### [Exercise]
In the records below, find the line with "d.soFb := by unfold Dev.raiseAt; split <;> rfl" and the line with "d.laneLock := by unfold Dev.raiseAt; split <;> rfl". Print both exactly, along with every line between them, and no other line.

★ ★ ★ ★ ★

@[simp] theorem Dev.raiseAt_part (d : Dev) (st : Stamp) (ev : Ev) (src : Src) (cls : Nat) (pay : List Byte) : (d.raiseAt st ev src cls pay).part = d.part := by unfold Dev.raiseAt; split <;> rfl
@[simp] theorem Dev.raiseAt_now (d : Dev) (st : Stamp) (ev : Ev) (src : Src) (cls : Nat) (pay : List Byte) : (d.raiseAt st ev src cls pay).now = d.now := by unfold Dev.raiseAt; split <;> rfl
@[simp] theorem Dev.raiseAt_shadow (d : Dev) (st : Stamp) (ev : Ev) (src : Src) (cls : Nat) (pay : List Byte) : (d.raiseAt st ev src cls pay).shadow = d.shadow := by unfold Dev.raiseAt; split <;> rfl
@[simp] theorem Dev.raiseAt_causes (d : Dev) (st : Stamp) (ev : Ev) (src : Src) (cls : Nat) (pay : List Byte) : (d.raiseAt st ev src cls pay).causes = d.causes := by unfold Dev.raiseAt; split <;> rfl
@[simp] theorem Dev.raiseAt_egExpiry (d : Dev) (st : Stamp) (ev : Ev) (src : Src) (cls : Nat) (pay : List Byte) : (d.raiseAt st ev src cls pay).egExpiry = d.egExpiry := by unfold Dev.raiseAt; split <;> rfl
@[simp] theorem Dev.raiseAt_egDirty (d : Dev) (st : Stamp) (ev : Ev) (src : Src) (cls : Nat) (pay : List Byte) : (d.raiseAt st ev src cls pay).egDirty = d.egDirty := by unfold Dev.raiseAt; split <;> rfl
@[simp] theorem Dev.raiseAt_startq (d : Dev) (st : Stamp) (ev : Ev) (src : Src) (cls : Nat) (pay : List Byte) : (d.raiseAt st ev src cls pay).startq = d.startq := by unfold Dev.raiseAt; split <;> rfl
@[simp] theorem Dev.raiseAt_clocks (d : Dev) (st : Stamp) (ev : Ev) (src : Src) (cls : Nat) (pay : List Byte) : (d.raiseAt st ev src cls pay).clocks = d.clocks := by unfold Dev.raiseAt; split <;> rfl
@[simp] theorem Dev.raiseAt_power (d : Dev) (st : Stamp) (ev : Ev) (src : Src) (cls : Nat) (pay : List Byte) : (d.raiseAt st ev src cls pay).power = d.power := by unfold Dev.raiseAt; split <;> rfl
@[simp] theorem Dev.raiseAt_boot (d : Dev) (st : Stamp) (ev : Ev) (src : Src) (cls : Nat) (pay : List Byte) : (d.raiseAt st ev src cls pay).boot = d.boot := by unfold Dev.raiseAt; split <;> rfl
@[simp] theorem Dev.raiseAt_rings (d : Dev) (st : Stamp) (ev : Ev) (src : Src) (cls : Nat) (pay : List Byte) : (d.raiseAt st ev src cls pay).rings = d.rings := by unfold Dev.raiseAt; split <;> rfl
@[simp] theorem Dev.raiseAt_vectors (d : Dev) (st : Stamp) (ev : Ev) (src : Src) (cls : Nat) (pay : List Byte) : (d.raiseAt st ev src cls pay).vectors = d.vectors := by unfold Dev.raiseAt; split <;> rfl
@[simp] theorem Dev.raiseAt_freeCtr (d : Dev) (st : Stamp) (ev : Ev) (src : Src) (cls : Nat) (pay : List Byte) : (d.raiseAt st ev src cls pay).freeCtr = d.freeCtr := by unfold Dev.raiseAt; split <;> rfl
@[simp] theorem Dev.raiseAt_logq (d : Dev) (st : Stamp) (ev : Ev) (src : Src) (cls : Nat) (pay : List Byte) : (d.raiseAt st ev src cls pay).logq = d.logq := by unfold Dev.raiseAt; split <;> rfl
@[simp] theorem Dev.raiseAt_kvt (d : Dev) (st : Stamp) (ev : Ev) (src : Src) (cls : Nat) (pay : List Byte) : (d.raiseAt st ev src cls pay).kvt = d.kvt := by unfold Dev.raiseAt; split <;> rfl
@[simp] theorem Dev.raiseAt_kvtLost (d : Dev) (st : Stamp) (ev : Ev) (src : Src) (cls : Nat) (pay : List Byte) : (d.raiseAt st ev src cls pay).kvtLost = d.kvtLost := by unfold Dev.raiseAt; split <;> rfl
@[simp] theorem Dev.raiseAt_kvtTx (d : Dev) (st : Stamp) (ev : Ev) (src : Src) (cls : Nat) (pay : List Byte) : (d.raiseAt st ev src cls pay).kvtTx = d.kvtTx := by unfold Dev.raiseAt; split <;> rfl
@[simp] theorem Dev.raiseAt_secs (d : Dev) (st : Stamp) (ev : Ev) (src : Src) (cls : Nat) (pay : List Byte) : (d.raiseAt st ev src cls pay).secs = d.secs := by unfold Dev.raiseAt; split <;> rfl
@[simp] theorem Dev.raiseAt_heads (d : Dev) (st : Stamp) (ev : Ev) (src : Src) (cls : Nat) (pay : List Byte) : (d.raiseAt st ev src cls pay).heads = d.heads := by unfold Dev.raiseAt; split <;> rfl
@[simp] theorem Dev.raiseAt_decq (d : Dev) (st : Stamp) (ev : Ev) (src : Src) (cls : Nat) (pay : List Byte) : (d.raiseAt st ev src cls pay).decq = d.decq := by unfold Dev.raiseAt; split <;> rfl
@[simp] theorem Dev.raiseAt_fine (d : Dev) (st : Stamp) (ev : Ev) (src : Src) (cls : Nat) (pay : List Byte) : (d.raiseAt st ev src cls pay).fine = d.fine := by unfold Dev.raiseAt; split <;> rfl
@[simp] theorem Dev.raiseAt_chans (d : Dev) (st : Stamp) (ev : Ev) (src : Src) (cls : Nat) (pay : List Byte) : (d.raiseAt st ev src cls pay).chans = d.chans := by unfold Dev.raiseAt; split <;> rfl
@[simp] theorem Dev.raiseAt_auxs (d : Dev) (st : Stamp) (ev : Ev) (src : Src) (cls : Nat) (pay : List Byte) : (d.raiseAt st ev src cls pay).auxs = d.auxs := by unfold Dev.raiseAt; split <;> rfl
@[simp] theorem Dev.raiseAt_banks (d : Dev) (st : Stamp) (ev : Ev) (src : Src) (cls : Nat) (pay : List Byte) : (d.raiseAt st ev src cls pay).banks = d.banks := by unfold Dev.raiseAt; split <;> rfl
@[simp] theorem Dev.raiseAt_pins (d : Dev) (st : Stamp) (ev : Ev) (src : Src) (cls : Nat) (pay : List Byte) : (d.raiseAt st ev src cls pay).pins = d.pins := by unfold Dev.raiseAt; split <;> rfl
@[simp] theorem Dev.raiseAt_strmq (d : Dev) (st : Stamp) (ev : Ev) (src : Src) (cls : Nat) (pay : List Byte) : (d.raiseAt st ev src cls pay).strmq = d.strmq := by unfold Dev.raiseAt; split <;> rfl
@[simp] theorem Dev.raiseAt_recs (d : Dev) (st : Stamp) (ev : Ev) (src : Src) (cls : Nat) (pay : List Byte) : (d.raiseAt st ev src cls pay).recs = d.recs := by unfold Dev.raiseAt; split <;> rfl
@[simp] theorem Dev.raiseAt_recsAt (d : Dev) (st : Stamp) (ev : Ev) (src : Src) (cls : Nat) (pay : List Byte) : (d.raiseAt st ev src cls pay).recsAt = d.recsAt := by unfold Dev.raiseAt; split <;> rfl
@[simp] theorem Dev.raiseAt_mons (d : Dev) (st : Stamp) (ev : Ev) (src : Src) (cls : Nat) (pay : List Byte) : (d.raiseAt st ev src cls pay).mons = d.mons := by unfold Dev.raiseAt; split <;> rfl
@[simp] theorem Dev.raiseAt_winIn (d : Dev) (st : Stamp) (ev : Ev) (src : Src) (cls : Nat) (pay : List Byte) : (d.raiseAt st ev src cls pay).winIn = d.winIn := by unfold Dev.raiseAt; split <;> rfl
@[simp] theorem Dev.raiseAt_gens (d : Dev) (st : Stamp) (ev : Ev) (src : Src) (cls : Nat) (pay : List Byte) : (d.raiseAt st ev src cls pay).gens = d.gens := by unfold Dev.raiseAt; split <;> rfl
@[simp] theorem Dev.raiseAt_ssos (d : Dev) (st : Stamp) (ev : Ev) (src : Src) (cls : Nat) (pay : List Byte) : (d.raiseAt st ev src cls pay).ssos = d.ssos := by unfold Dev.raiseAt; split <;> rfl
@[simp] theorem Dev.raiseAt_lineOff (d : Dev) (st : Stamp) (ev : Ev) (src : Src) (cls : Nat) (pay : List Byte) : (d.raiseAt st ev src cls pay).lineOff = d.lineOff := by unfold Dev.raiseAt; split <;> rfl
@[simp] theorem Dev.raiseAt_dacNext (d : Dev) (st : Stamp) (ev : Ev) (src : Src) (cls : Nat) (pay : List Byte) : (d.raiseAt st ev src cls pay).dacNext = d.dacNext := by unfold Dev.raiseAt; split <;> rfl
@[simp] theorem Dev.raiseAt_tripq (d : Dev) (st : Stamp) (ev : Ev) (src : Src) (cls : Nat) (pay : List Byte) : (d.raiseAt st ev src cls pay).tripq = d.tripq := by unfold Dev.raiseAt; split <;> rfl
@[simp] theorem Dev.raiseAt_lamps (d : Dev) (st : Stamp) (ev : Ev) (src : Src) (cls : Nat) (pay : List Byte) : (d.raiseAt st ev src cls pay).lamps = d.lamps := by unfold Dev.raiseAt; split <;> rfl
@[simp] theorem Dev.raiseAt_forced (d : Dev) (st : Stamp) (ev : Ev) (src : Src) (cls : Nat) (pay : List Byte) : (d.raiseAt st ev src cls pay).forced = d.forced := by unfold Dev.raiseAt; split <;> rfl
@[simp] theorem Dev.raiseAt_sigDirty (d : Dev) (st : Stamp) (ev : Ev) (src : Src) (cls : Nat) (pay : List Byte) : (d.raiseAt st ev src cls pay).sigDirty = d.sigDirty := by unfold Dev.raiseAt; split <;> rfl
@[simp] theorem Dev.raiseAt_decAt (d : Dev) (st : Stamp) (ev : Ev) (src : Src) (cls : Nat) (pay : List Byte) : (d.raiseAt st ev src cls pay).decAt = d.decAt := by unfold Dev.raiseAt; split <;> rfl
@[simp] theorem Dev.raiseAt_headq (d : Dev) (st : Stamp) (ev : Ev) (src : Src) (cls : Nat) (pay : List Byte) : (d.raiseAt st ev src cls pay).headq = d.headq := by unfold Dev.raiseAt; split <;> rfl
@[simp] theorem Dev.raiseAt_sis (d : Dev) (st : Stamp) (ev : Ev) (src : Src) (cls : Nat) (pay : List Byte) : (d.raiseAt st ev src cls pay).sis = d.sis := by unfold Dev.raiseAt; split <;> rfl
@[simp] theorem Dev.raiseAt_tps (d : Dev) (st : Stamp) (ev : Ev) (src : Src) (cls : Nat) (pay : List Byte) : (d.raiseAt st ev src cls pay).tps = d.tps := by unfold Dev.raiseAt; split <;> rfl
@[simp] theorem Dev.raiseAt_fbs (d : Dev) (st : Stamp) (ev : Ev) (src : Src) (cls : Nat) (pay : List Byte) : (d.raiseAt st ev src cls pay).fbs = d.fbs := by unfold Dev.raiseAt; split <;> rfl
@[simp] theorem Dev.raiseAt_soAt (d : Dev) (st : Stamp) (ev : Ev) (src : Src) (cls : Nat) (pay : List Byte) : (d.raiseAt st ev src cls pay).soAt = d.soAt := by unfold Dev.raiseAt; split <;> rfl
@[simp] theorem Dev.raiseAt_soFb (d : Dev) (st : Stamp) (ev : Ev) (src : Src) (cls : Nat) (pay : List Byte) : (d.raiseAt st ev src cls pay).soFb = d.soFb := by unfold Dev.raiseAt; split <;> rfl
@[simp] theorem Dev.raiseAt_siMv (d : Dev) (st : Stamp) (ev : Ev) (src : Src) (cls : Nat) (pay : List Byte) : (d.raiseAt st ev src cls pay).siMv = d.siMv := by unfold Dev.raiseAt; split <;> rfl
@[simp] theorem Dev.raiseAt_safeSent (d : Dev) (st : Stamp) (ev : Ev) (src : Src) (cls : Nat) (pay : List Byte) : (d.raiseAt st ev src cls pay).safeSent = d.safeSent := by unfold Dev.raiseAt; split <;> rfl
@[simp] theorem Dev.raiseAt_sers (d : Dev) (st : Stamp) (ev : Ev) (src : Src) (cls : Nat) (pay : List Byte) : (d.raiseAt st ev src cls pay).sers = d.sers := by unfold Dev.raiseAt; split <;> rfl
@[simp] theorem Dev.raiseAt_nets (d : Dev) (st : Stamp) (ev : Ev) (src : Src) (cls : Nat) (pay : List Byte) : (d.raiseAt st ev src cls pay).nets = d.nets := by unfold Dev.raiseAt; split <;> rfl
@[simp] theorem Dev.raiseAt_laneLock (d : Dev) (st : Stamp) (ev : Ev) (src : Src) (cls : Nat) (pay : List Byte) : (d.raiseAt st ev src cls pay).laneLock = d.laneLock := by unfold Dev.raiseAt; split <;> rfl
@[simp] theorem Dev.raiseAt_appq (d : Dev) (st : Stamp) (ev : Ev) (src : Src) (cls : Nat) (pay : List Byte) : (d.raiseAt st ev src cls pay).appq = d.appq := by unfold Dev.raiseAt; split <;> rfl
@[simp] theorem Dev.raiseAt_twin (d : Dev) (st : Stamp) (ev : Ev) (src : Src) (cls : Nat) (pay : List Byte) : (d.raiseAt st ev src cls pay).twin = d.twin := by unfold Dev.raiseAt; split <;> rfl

★ ★ ★ ★ ★

### [Response to the exercise]
@[simp] theorem Dev.raiseAt_soFb (d : Dev) (st : Stamp) (ev : Ev) (src : Src) (cls : Nat) (pay : List Byte) : (d.raiseAt st ev src cls pay).soFb = d.soFb := by unfold Dev.raiseAt; split <;> rfl
@[simp] theorem Dev.raiseAt_siMv (d : Dev) (st : Stamp) (ev : Ev) (src : Src) (cls : Nat) (pay : List Byte) : (d.raiseAt st ev src cls pay).siMv = d.siMv := by unfold Dev.raiseAt; split <;> rfl
@[simp] theorem Dev.raiseAt_safeSent (d : Dev) (st : Stamp) (ev : Ev) (src : Src) (cls : Nat) (pay : List Byte) : (d.raiseAt st ev src cls pay).safeSent = d.safeSent := by unfold Dev.raiseAt; split <;> rfl
@[simp] theorem Dev.raiseAt_sers (d : Dev) (st : Stamp) (ev : Ev) (src : Src) (cls : Nat) (pay : List Byte) : (d.raiseAt st ev src cls pay).sers = d.sers := by unfold Dev.raiseAt; split <;> rfl
@[simp] theorem Dev.raiseAt_nets (d : Dev) (st : Stamp) (ev : Ev) (src : Src) (cls : Nat) (pay : List Byte) : (d.raiseAt st ev src cls pay).nets = d.nets := by unfold Dev.raiseAt; split <;> rfl
@[simp] theorem Dev.raiseAt_laneLock (d : Dev) (st : Stamp) (ev : Ev) (src : Src) (cls : Nat) (pay : List Byte) : (d.raiseAt st ev src cls pay).laneLock = d.laneLock := by unfold Dev.raiseAt; split <;> rfl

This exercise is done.